Venice Beach, City Walk, Universal Studios, Disney Land, Magic Mountain are all closed.
Two thousand National Guard patrol the streets, but the city is so vast they have difficulty controlling the movement of the population.
People in LA are used to being outside, and despite the constant news updates and exhortations to
isolate,
it’s hard to get them to stay in.
People don’t yet take the epidemic seriously—it’s only the flu, after all.
They don’t understand.
The mayor hasn’t imposed quarantine yet, but that’s next.
Restaurants are closing not because of the health warning, but because nobody is going out.

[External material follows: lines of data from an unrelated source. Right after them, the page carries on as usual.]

/-! ## dutyStore -/

@[simp] theorem dutyStore_cfg (s : State) (idx : DutyIndex) (v : DutyValue) : (dutyStore s idx v).cfg = s.cfg := by unfold dutyStore; split <;> rfl
@[simp] theorem dutyStore_pd (s : State) (idx : DutyIndex) (v : DutyValue) : (dutyStore s idx v).pd = s.pd := by unfold dutyStore; split <;> rfl
@[simp] theorem dutyStore_pb (s : State) (idx : DutyIndex) (v : DutyValue) : (dutyStore s idx v).pb = s.pb := by unfold dutyStore; split <;> rfl
@[simp] theorem dutyStore_phase (s : State) (idx : DutyIndex) (v : DutyValue) : (dutyStore s idx v).phase = s.phase := by unfold dutyStore; split <;> rfl
@[simp] theorem dutyStore_z (s : State) (idx : DutyIndex) (v : DutyValue) : (dutyStore s idx v).z = s.z := by unfold dutyStore; split <;> rfl
@[simp] theorem dutyStore_x (s : State) (idx : DutyIndex) (v : DutyValue) : (dutyStore s idx v).x = s.x := by unfold dutyStore; split <;> rfl
@[simp] theorem dutyStore_i (s : State) (idx : DutyIndex) (v : DutyValue) : (dutyStore s idx v).i = s.i := by unfold dutyStore; split <;> rfl
@[simp] theorem dutyStore_lb (s : State) (idx : DutyIndex) (v : DutyValue) : (dutyStore s idx v).lb = s.lb := by unfold dutyStore; split <;> rfl
@[simp] theorem dutyStore_wp (s : State) (idx : DutyIndex) (v : DutyValue) : (dutyStore s idx v).wp = s.wp := by unfold dutyStore; split <;> rfl
@[simp] theorem dutyStore_sweeps (s : State) (idx : DutyIndex) (v : DutyValue) : (dutyStore s idx v).sweeps = s.sweeps := by unfold dutyStore; split <;> rfl
@[simp] theorem dutyStore_writes (s : State) (idx : DutyIndex) (v : DutyValue) : (dutyStore s idx v).writes = s.writes := by unfold dutyStore; split <;> rfl
@[simp] theorem dutyStore_presented (s : State) (idx : DutyIndex) (v : DutyValue) : (dutyStore s idx v).presented = s.presented := by unfold dutyStore; split <;> rfl

/-! ## writeFields -/

@[simp] theorem writeFields_cfg (s : State) (k : Nat) (fs : List Field) : (writeFields s k fs).cfg = s.cfg := by
  induction fs generalizing s k with
  | nil => rfl
  | cons f fs ih => rw [writeFields, ih]; split <;> simp
@[simp] theorem writeFields_pd (s : State) (k : Nat) (fs : List Field) : (writeFields s k fs).pd = s.pd := by
  induction fs generalizing s k with
  | nil => rfl
  | cons f fs ih => rw [writeFields, ih]; split <;> simp
@[simp] theorem writeFields_pb (s : State) (k : Nat) (fs : List Field) : (writeFields s k fs).pb = s.pb := by
  induction fs generalizing s k with
  | nil => rfl
  | cons f fs ih => rw [writeFields, ih]; split <;> simp
@[simp] theorem writeFields_phase (s : State) (k : Nat) (fs : List Field) : (writeFields s k fs).phase = s.phase := by
  induction fs generalizing s k with
  | nil => rfl
  | cons f fs ih => rw [writeFields, ih]; split <;> simp
@[simp] theorem writeFields_z (s : State) (k : Nat) (fs : List Field) : (writeFields s k fs).z = s.z := by
  induction fs generalizing s k with
  | nil => rfl
  | cons f fs ih => rw [writeFields, ih]; split <;> simp
@[simp] theorem writeFields_x (s : State) (k : Nat) (fs : List Field) : (writeFields s k fs).x = s.x := by
  induction fs generalizing s k with
  | nil => rfl
  | cons f fs ih => rw [writeFields, ih]; split <;> simp
@[simp] theorem writeFields_i (s : State) (k : Nat) (fs : List Field) : (writeFields s k fs).i = s.i := by
  induction fs generalizing s k with
  | nil => rfl
  | cons f fs ih => rw [writeFields, ih]; split <;> simp
@[simp] theorem writeFields_lb (s : State) (k : Nat) (fs : List Field) : (writeFields s k fs).lb = s.lb := by
  induction fs generalizing s k with
  | nil => rfl
  | cons f fs ih => rw [writeFields, ih]; split <;> simp
@[simp] theorem writeFields_wp (s : State) (k : Nat) (fs : List Field) : (writeFields s k fs).wp = s.wp := by
  induction fs generalizing s k with
  | nil => rfl
  | cons f fs ih => rw [writeFields, ih]; split <;> simp
@[simp] theorem writeFields_sweeps (s : State) (k : Nat) (fs : List Field) : (writeFields s k fs).sweeps = s.sweeps := by
  induction fs generalizing s k with
  | nil => rfl
  | cons f fs ih => rw [writeFields, ih]; split <;> simp
@[simp] theorem writeFields_writes (s : State) (k : Nat) (fs : List Field) : (writeFields s k fs).writes = s.writes := by
  induction fs generalizing s k with
  | nil => rfl
  | cons f fs ih => rw [writeFields, ih]; split <;> simp
@[simp] theorem writeFields_presented (s : State) (k : Nat) (fs : List Field) : (writeFields s k fs).presented = s.presented := by
  induction fs generalizing s k with
  | nil => rfl
  | cons f fs ih => rw [writeFields, ih]; split <;> simp
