/-- The loop of `UPDATE`, from field `k` on, is the duty writes of the fields below 12 in ascending order (R67, R69). -/
theorem writeFields_eq_duty_writes (s : State) (k : Nat) (fs : List Field) :
    .next (writeFields s k fs) = ((fs.take (12 - k)).zipIdx k).foldl
      (fun o p => andThen o (exec (.dwr (BitVec.ofNat 4 (2 + p.2)) (fieldValue p.1)))) (.next s) := by
  induction fs generalizing s k with
  | nil => simp [writeFields]
  | cons f fs ih =>
    rw [writeFields, ih]
    by_cases hk : k < 12
    · rw [if_pos hk, show 12 - k = 12 - (k + 1) + 1 by omega]
      rfl
    · have h0 : 12 - k = 0 := by omega
      have h1 : 12 - (k + 1) = 0 := by omega
      rw [if_neg hk, h0, h1]
      rfl

/-- After the loop every channel's entry holds the value of its field, if the line has one (R67, R69). -/
theorem dutyRead_writeFields_eq_entryAfter (s : State) (fs : List Field) (c : Channel) :
    dutyRead (writeFields s 0 fs) c = entryAfter s fs c := by
  have hc : c.num - 2 < 12 := by have := c.num_lt; omega
  rw [dutyRead_writeFields, if_pos (Nat.zero_le _), entryAfter, List.getElem?_take_of_lt hc, Nat.sub_zero]
  cases fs[c.num - 2]? <;> rfl

theorem writeFields_frame (s : State) (k : Nat) (fs : List Field) :
    writeFields s k fs = { s with duty := (writeFields s k fs).duty } := by
  induction fs generalizing s k with
  | nil => rfl
  | cons f fs ih =>
    rw [writeFields]
    refine (ih _ _).trans ?_
    split <;> simp

/-- Settles O17: the parser reads the line of the buffer, its verdict is that of the first twelve fields, and its loop is
the duty writes. -/
theorem updateParsesTheLine : Obligations.UpdateParsesTheLine := by
  refine ⟨rfl, fun s n line hline hprefix hempty hover => ?_⟩
  have hl : s.lb.line = line := line_of_lineAt hline
  have hf : lineFields s.cfg line = splitFields line := lineFields_of_zero hempty line
  have hw : writtenFields s.cfg line = (splitFields line).take 12 := by rw [writtenFields, hf]
  refine ⟨fun hout => ?_, fun hin => ?_⟩
  · have hv := lineVerdict_of_outsideSubset hprefix (hw ▸ hout)
    simp only [exec_update, parseLine, hl, hv]
  · have hv := lineVerdict_none_of_inside hover (hw ▸ hin)
    have hu : exec .update s = .next (writeFields s 0 (splitFields line)) := by
      simp only [exec_update, parseLine, hl, hv, hf]
    obtain ⟨h0, h1⟩ := writeFields_reserved s 0 (splitFields line)
    exact ⟨hu.trans (writeFields_eq_duty_writes s 0 _), _, hu, dutyRead_writeFields_eq_entryAfter s _, h0, h1,
      writeFields_frame s 0 _⟩

/-! ## The service procedure -/

/-- A completed `UPDATE` has written duty entries and nothing else. -/
theorem update_frame {s t : State} (h : exec .update s = .next t) : t = { s with duty := t.duty } := by
  rw [exec_update] at h
  rcases parseLine_cases s with ⟨r, -, hr⟩ | ⟨-, hx⟩
  · rw [hr] at h; cases h
  · rw [hx] at h
    obtain rfl := Host.Outcome.next.inj h
    exact writeFields_frame s 0 _

theorem exec_svc (s : State) : exec .svc s = andThen (serviceAfterPoll (poll s)) fun t =>
    .next { landWrites t with phase := firstReset t.cfg } := rfl

theorem serviceAfterPoll_of_update {q : PollResult × State} (h : q.1 = .updateAvailable) :
    serviceAfterPoll q = andThen (exec .update q.2) fun b => .next (clearLine b) := by
  obtain ⟨r, t⟩ := q
  subst h
  rfl
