-- ==== Sys2Proof/Machine/Dispatch.lean ====
section
/-! DEFINITION. One arm per instruction: the whole transaction it stands for (spec/00_scope.md R12). -/

namespace Sys2Proof.Machine

def exec (i : Instr) (s : State) : Host.Outcome State Fault Refusal :=
  match i with
  -- the dispatch port
  | .setup args => Sys2Proof.Machine.execSetup args s
  | .cfgLowerS args => Sys2Proof.Machine.execCfgLowerS args s
  | .openBus args => Sys2Proof.Machine.execOpenBus args s
  | .listenBus args => Sys2Proof.Machine.execListenBus args s
  | .closeBus args => Sys2Proof.Machine.execCloseBus args s
  | .txStdData args => Sys2Proof.Machine.execTxStdData args s
  | .txExtData args => Sys2Proof.Machine.execTxExtData args s
  | .txStdRemote args => Sys2Proof.Machine.execTxStdRemote args s
  | .txExtRemote args => Sys2Proof.Machine.execTxExtRemote args s
  | .pollMode args => Sys2Proof.Machine.execPollMode args s
  | .autoMode args => Sys2Proof.Machine.execAutoMode args s
  | .readStatus args => Sys2Proof.Machine.execReadStatus args s
  | .cfgX args => Sys2Proof.Machine.execCfgX args s
  | .cfgW args => Sys2Proof.Machine.execCfgW args s
  | .cfgUpperM args => Sys2Proof.Machine.execCfgUpperM args s
  | .cfgLowerM args => Sys2Proof.Machine.execCfgLowerM args s
  | .cfgU args => Sys2Proof.Machine.execCfgU args s
  | .version args => Sys2Proof.Machine.execVersion args s
  | .deviceIdent args => Sys2Proof.Machine.execDeviceIdent args s
  | .cfgZ args => Sys2Proof.Machine.execCfgZ args s
  | .cfgQ args => Sys2Proof.Machine.execCfgQ args s
  -- the encode port
  | .emitStdData id dlc data => Sys2Proof.Machine.execEmitStdData id dlc data s
  | .emitExtData id dlc data => Sys2Proof.Machine.execEmitExtData id dlc data s
  | .emitStdRemote id dlc data => Sys2Proof.Machine.execEmitStdRemote id dlc data s
  | .emitExtRemote id dlc data => Sys2Proof.Machine.execEmitExtRemote id dlc data s

end Sys2Proof.Machine
end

Plus there’s not enough help.
Everyone is getting sick.
#
Sunday, September 22, 2013
It’s unbelievable how fast this thing is spreading.
All it takes is inhaling one little droplet from a sick person.
The virus attaches itself to the epithelial cells of the respiratory tract with spikes, and within fifteen minutes it invades the healthy cell.
It starts reproducing like crazy within the cell, and after about ten hours, the cell bursts, releasing thousands of viruses that invade other cells.
The incubation period for influenza is twenty-four to seventy-two hours.
Many die within twenty-four hours of their first symptoms.
It’s only been seven days.
Seven days!
Within three days of the first case, hundreds, then thousands started pouring into the hospitals.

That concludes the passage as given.